I simply don't know what the real complaint is here. That it's inconvenient for east coasters to watch a number of Pac-12 games? Yes. It is. Always has been, always will be. Time zones and all. That "1am in the 3rd quarter" situation that east coasters had last night meant that everyone on MT had a game on at 11pm (or 10pm for those in PT) on the tv at the bar or in our living rooms... just like the rest of the country gets with its ACC, B1G, SEC and Big 12 games.
 
Lets get some basic numbers into this discussion:

316 million people live in the US.
14.6 million are in new england
19.6 in NY
NC/VA have a combined population of 18mm
Colorado's population is 5.3 mm (I assume this is our "tundra" do we get to include Utah and their 3mm?)
half the us population does not live in est it is 44%
MST+PST+NY and NE as you suggest leaves you with closer to 200 mm housholds not 225
California is bigger than: VA, SC, NC, MD, DE, and GA combined

You moved the goal post to include CST which where at least based on our traffic stats it would indicate our exposure is actually decent. Relative to population we index at about 100 for texas and over index for chicago, this is for a very ****ty football team. We dont seem to have a Texas/Chicago exposure problem. The place where the issues arise is the east-coast, but when 95% of your audience wants one thing that portion gets it.
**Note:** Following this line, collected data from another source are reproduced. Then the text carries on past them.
/-- COMBINE_RENDEZVOUS at core c. At the root: every core its mask names has issued MM.COMBINE, and the tiles are summed. At a
participant whose tiles have been read: the rest of its own mask has issued (R143, R145, R150). -/
def execCombineRendezvous (c : CoreId) (s : State) : Out :=
  .next (s.mainEv (fun s =>
    let k := (s.core c).comb
    let cs := s.combineCores c
    if (s.core c).wait ≠ .combine then s
    else match (s.core c).combSeen with
      | some seen =>
        if (List.range 8).all (fun j => !k.parts.testBit j || seen.testBit j || s.combReady (8 * (c.val / 8) + j)) then s.combineOut c else s
      | none =>
        if k.root ≠ c.val % 8 ∨ !cs.all s.combReady
            ∨ (if k.all then cs else [c.val]).any (fun d => (k.reads d).any (fun r => s.shadowHolds d r.1 r.2)) then s
        else s.combine c k cs))

/-! ### Accumulator tiles (R135, R136) -/

/-- The descriptor that MM.TALLOC writes. -/
def tallocDesc (t0 n : Nat) : BitVec 256 :=
  BitVec.ofNat 256 (16384 * t0 + 3 * 2 ^ 52 + 8 * 2 ^ 55 + 63 * 2 ^ 84 + (64 * n - 1) * 2 ^ 105 + 16 * 2 ^ 119)

/-- The lowest tile that starts a run of n free tiles. -/
def freeRun (map n : Nat) : Option Nat :=
  (List.range 16).find? (fun t0 => decide (t0 + n ≤ 16) && (List.range n).all (fun i => !map.testBit (t0 + i)))

/-- The work of MM.TALLOC at issue. -/
def workMmTalloc (c : CoreId) (ops : BitVec 52) : M Unit := do
    let n := fldD ops
    fltIf (decide (n = 0 ∨ 16 < n)) fBound n
    let s ← get
    let map := s.fld R.CORE_MM_ALLOC_map c
    match freeRun map n with
    | none => flt fAcc n
    | some t0 =>
      modify (fun s => s.put R.CORE_MM_ALLOC_map (map ||| ((2 ^ n - 1) * 2 ^ t0)) c)
      setT c (tOf (fldA ops)) (tallocDesc t0 n)

/-- MM.TALLOC (R136). -/
def execMmTalloc (c : CoreId) (ops : BitVec 52) (s : State) : Out :=
  .next (s.issue c (word clsMM 4 ops) (zT ||| zbits 46 37 ||| zbits 36 34 ||| zbits 28 0) (thenNext c (workMmTalloc c ops)))

/-- The issue checks of MM.TFREE (R136). -/
def tfreeCheck (c : CoreId) (ops : BitVec 52) : M Tens := ranked do
  let t ← evalK c (tOf (fldB ops)) 1 false
  chkIf (t.d.kind ≠ 3) fDesc 52 (operand := 1)
  pure t

/-- The work of MM.TFREE at issue. -/
def workMmTfree (c : CoreId) (ops : BitVec 52) : M Unit := do
    let t ← tfreeCheck c ops
    modify (fun s => (tilesTouched t.d.base t.d.extent).foldl (fun (s : State) k =>
      s.setBit R.CORE_MM_ALLOC_map k false c) s)

/-- MM.TFREE (R136). -/
def execMmTfree (c : CoreId) (ops : BitVec 52) (s : State) : Out :=
  .next (s.issue c (word clsMM 5 ops) (zbits 51 47 ||| zTB ||| zbits 41 0) (thenNext c (workMmTfree c ops)))

/-! ### Steps of the engines and of the tile cache -/

/-- TILE_STAGING (R140, R212). -/
def execTileStaging (c : CoreId) (s : State) : Out := .next (s.mainEv (fun s => s.restage c))

/-- A tile as the expander leaves it: valid, or corrupt while an instruction holds it; one that nothing holds and that is
corrupt, or of a mutable source, is dropped (R212, R224, R229). -/
def Tile.expanded (t : Tile) : Option Tile :=
  if t.bad then (if t.pins = 0 then none else some { t with corrupt := true })
  else if t.pins = 0 && !t.keep then none
  else some { t with valid := true }

/-- The expander of a hoop finishes a tile: each corrupt one counts (R224). -/
def State.expandEnd (s : State) (h : Nat) (t : Tile) : State :=
  let s := s.updTiles h (editTile Tile.expanding Tile.expanded)
  if t.bad then s.count R.HOOP_EXP_CORRUPT_count 1 h else s

/-- TILE_EXPANDED: the expander has written the tile and marks it valid, or corrupt when a check failed. It serves the
requests of its hoop in arrival order: the tile is the one longest requested (R80, R224, R229). -/
def execTileExpanded (h : HoopId) (k : TileKey) (s : State) : Out :=
  .next (s.mainEv (fun s =>
    match (s.hoop h).tiles.find? Tile.expanding with
    | none => s
    | some t => if t.addr = k.addr.toNat ∧ t.blk = k.blk then s.expandEnd h t else s))

/-- Instructions in flight on a hoop that hold a tile. -/
def State.tileHolders (s : State) (h : Nat) (k : Nat × Nat) : Nat :=
  ((List.range 8).map (fun j =>
    let x := s.core (8 * h + j)
    ((x.mm ++ x.vx ++ (x.shadowRun.map (·.1)).toList).filter (fun q => q.want.isEmpty && q.tiles.contains k)).length)).sum

/-- TILE_UNPIN: a pin that no instruction in flight holds is released, and a pending invalidation takes effect (R212,
R239). -/
def execTileUnpin (h : HoopId) (k : TileKey) (s : State) : Out :=
  .next (s.mainEv (fun s =>
    let key := (k.addr.toNat, k.blk)
    match (s.hoop h).tiles.find? (fun t => t.addr == key.1 && t.blk == key.2 && (decide (0 < t.pins) || t.inval)) with
    | none => s
    | some t => if s.tileHolders h key < t.pins ∨ t.pins = 0 then s.updTiles h (fun l => unpin l key) else s))

/-- The tiles of an instruction in flight are in the cache, expanded. -/
def State.staged (s : State) (h : Nat) (q : InFlight) : Bool :=
  q.want.isEmpty && q.tiles.all (fun k => (s.hoop h).tiles.any (fun t => t.addr == k.1 && t.blk == k.2 && (t.valid || t.corrupt || t.gone)))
You'll also recall the Network tried in year one to maximize exposure and expand the audience outside of the footprint but the Pac12 schools (cali especially) complained to Scott&co about start times specifically early weekday starts, too early and too late starts for football and hoops. So as the technical owners of the network the schools forced restructured schedules on the pac-nets because of the negative effects from that first year scheduling on attendance and student athletes lives. The other thing is the western footprint is so much less saturated than the southeast for CFB that there is way more to gain/lose in footprint so the focus for now is there. Ostensibly the Pac12 isnt going to put a game in a time slot say 4 or 5pst on a weekday that cuts attendance by 20% and drops the in footprint ratings by 30% to pick up out of footprint households because they'll lose far more in footprint viewers than they gain outside of the footprint.

Wrong. It's 39,773,359 to 38,340,000. 5 of the 6 states you mention are also growing at a faster rate than CA.

Wrong. Being discussed long before I made that post, despite teets attempts to move the goalposts and discuss only southern states bordering the Atlantic.
 
Wrong. It's 39,773,359 to 38,340,000. 5 of the 6 states you mention are also growing at a faster rate than CA.

Wrong. Being discussed long before I made that post, despite teets attempts to move the goalposts and discuss only southern states bordering the Atlantic.

Apologies for being slightly off on the CA totals I was rounding while wrangling a 2 year old, you are right those states combined are roughly 5% larger than CA. Point still stands that California and saturating the home market is more valuable than trying to triple our exposure on the east coast because the home market has much more room for growth, getting 20% in our footprint would dwarf any gains we can get out east. Especially because gains in other timezones will come at some expense to the home market.

"Growth rate" is a red herring because of the size of CA, DE grew at 3.1% to CA's 2.9 for DE that meant 28,000 people for Calif it meant ~1,080 million Since 2010 Growth in those 6 eastern states was roughly the same 1.06 to 1.07 million (eyeball rounded).
 
As for timezone I goolged population of EST as 141 million which I took against the total population of 316 million, granted again an estimate.